### [WHAT NEEDS TO BE DONE]
Your task is to copy every line of the entries that holds the word "count".

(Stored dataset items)

+---+

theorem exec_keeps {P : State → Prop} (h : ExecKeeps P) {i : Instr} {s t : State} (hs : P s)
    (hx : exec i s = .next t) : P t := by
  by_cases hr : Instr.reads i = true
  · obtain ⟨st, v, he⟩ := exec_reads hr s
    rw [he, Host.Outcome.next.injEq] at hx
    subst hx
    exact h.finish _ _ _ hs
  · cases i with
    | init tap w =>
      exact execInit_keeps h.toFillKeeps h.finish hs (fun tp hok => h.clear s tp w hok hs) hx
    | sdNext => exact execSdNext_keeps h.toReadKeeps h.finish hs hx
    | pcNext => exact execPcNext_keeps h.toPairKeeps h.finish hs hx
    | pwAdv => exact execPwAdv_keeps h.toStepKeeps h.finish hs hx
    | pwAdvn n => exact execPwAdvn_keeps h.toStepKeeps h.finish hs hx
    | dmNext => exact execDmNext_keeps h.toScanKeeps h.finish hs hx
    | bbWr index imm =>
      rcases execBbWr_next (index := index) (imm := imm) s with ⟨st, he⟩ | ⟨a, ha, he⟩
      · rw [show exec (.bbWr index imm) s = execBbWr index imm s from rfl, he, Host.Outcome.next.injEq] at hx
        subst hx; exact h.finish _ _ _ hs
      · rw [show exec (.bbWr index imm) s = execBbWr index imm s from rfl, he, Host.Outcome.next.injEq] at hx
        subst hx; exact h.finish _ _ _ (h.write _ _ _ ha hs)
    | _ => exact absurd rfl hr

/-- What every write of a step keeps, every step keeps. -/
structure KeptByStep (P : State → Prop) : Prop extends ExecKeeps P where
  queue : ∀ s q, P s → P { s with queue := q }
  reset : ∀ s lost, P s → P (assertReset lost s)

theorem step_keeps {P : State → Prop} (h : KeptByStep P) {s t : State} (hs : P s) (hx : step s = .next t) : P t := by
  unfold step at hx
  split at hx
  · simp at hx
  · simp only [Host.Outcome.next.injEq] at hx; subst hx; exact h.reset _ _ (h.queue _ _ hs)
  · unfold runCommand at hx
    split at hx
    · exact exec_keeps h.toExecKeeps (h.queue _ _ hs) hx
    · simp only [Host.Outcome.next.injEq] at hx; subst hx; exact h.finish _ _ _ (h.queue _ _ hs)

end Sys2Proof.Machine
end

+---+

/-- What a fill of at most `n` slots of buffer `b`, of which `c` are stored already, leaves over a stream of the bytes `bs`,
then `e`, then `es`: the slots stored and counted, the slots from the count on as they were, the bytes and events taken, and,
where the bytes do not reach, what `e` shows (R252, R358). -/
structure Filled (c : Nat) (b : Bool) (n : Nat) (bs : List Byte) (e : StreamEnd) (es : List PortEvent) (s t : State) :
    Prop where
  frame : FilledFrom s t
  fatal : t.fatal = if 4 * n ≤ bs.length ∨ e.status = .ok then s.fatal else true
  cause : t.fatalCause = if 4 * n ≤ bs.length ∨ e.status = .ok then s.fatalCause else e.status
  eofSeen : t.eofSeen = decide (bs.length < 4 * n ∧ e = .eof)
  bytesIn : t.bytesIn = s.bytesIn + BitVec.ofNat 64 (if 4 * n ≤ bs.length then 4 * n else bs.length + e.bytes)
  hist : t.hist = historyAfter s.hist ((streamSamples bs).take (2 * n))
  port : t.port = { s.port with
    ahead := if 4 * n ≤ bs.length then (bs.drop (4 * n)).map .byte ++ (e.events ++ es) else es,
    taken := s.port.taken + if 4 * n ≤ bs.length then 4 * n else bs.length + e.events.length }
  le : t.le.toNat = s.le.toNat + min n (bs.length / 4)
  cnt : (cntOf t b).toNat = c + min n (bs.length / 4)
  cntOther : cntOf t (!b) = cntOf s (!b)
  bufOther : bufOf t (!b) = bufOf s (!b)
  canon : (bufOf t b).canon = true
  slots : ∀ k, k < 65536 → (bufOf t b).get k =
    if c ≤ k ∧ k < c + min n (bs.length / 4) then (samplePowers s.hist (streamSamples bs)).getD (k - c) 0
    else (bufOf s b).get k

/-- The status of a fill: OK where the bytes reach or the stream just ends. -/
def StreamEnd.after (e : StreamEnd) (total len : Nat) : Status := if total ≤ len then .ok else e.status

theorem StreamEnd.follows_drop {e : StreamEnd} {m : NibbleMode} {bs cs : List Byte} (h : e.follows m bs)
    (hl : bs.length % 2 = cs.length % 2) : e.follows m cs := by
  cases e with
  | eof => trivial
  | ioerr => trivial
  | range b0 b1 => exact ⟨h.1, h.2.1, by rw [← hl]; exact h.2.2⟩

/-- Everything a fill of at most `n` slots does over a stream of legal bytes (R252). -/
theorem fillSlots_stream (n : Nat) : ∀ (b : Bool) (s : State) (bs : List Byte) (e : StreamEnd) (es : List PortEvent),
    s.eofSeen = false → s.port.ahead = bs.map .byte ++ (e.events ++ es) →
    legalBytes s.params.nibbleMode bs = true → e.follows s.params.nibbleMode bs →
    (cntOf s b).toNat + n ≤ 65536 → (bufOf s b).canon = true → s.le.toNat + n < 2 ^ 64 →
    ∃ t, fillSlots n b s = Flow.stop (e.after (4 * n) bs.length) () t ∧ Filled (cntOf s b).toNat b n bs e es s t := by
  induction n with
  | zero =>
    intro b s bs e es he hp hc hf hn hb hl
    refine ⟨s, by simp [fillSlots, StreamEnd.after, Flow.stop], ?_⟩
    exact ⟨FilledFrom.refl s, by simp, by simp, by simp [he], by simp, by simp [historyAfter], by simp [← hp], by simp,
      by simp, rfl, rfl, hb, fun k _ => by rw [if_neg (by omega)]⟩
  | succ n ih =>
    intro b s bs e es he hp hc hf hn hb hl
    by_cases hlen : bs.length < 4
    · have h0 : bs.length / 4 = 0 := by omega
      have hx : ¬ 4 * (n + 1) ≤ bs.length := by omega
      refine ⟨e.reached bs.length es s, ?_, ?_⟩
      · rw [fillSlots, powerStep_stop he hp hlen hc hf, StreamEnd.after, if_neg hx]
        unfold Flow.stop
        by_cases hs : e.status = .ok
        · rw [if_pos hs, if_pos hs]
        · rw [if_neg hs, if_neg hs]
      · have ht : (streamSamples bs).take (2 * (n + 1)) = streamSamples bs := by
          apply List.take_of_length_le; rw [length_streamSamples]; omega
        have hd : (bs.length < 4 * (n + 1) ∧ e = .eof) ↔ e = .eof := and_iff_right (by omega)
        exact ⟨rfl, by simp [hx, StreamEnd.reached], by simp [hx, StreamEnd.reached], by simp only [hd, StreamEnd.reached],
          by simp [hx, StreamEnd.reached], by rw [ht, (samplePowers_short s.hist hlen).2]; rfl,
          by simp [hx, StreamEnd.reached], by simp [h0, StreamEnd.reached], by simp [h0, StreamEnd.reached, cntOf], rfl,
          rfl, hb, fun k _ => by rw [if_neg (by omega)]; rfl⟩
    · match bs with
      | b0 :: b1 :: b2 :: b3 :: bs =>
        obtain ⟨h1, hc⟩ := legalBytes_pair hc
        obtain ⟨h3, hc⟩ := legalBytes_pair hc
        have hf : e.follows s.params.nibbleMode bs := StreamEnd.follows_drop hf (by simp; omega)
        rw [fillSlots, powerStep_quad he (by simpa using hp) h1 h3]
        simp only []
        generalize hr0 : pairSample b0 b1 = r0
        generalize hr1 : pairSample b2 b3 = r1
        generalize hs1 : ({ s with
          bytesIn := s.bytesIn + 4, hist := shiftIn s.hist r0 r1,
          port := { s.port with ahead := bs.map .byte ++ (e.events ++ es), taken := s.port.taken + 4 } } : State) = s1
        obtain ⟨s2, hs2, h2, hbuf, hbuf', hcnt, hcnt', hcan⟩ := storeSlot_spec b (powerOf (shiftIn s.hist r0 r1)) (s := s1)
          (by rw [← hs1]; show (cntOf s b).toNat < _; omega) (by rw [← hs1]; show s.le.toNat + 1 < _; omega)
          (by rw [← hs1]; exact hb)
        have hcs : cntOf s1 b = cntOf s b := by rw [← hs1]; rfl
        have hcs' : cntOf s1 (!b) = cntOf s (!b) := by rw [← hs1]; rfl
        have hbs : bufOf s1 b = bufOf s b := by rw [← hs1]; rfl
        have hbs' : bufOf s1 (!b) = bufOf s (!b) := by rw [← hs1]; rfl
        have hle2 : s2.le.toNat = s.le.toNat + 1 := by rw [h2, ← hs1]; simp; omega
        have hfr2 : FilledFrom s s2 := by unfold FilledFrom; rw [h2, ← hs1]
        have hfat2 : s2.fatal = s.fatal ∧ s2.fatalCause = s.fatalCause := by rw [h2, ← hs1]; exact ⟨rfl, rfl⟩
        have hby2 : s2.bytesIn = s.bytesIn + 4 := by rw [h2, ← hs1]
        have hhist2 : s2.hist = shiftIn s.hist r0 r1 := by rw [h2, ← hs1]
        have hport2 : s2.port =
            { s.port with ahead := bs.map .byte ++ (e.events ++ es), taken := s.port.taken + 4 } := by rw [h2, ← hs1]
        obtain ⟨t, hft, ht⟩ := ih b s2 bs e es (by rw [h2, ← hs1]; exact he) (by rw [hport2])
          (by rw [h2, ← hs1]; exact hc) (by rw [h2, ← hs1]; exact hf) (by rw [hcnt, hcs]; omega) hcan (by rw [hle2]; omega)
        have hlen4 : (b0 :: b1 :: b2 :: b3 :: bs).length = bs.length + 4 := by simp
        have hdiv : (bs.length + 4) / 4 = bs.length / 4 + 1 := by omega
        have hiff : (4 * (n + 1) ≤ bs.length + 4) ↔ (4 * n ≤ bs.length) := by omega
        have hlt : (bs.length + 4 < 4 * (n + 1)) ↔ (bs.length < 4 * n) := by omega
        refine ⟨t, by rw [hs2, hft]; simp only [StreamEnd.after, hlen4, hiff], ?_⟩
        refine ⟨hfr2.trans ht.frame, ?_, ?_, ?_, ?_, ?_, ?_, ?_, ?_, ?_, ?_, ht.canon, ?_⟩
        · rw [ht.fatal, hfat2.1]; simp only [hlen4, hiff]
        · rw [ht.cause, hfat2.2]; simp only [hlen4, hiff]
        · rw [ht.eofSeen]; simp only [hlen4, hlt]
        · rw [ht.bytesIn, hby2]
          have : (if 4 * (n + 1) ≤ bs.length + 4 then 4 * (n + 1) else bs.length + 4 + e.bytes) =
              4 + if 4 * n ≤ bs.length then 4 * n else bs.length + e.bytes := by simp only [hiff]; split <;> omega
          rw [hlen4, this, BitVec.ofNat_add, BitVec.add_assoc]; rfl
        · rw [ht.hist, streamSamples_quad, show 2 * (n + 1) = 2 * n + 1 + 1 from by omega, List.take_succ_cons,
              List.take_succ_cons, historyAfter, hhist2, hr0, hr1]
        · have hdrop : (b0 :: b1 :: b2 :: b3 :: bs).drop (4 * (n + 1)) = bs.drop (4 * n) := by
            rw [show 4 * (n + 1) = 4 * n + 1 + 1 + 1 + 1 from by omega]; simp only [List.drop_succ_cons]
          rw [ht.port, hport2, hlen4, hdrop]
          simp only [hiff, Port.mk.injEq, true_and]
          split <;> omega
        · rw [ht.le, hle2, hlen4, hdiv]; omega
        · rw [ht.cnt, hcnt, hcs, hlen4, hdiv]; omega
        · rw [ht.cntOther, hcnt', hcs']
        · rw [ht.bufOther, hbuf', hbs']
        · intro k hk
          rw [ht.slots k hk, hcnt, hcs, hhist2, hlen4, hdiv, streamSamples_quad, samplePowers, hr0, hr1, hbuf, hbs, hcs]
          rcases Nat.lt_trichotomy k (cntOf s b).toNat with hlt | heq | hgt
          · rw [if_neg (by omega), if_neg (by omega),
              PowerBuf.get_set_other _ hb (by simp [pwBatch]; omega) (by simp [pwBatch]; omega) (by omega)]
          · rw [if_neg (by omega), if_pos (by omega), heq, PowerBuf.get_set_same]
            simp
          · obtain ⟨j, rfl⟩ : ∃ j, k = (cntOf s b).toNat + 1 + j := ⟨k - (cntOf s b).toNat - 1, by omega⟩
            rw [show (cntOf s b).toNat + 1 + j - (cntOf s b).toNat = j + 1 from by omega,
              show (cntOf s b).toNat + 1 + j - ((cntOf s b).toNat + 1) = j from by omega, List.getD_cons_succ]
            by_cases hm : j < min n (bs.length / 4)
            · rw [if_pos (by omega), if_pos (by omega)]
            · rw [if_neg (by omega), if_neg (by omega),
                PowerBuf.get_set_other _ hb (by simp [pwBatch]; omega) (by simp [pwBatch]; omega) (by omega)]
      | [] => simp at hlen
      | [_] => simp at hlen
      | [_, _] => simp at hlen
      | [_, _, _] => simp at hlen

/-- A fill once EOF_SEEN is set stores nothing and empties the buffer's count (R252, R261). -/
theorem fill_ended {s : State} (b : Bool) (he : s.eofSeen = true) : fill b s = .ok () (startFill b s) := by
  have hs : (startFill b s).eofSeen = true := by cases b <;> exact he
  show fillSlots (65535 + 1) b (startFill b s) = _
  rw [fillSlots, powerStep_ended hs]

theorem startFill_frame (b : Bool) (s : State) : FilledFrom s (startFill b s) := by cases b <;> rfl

+---+

### [FINISHED EXERCISE]
then `e`, then `es`: the slots stored and counted, the slots from the count on as they were, the bytes and events taken, and,
/-- A fill once EOF_SEEN is set stores nothing and empties the buffer's count (R252, R261). -/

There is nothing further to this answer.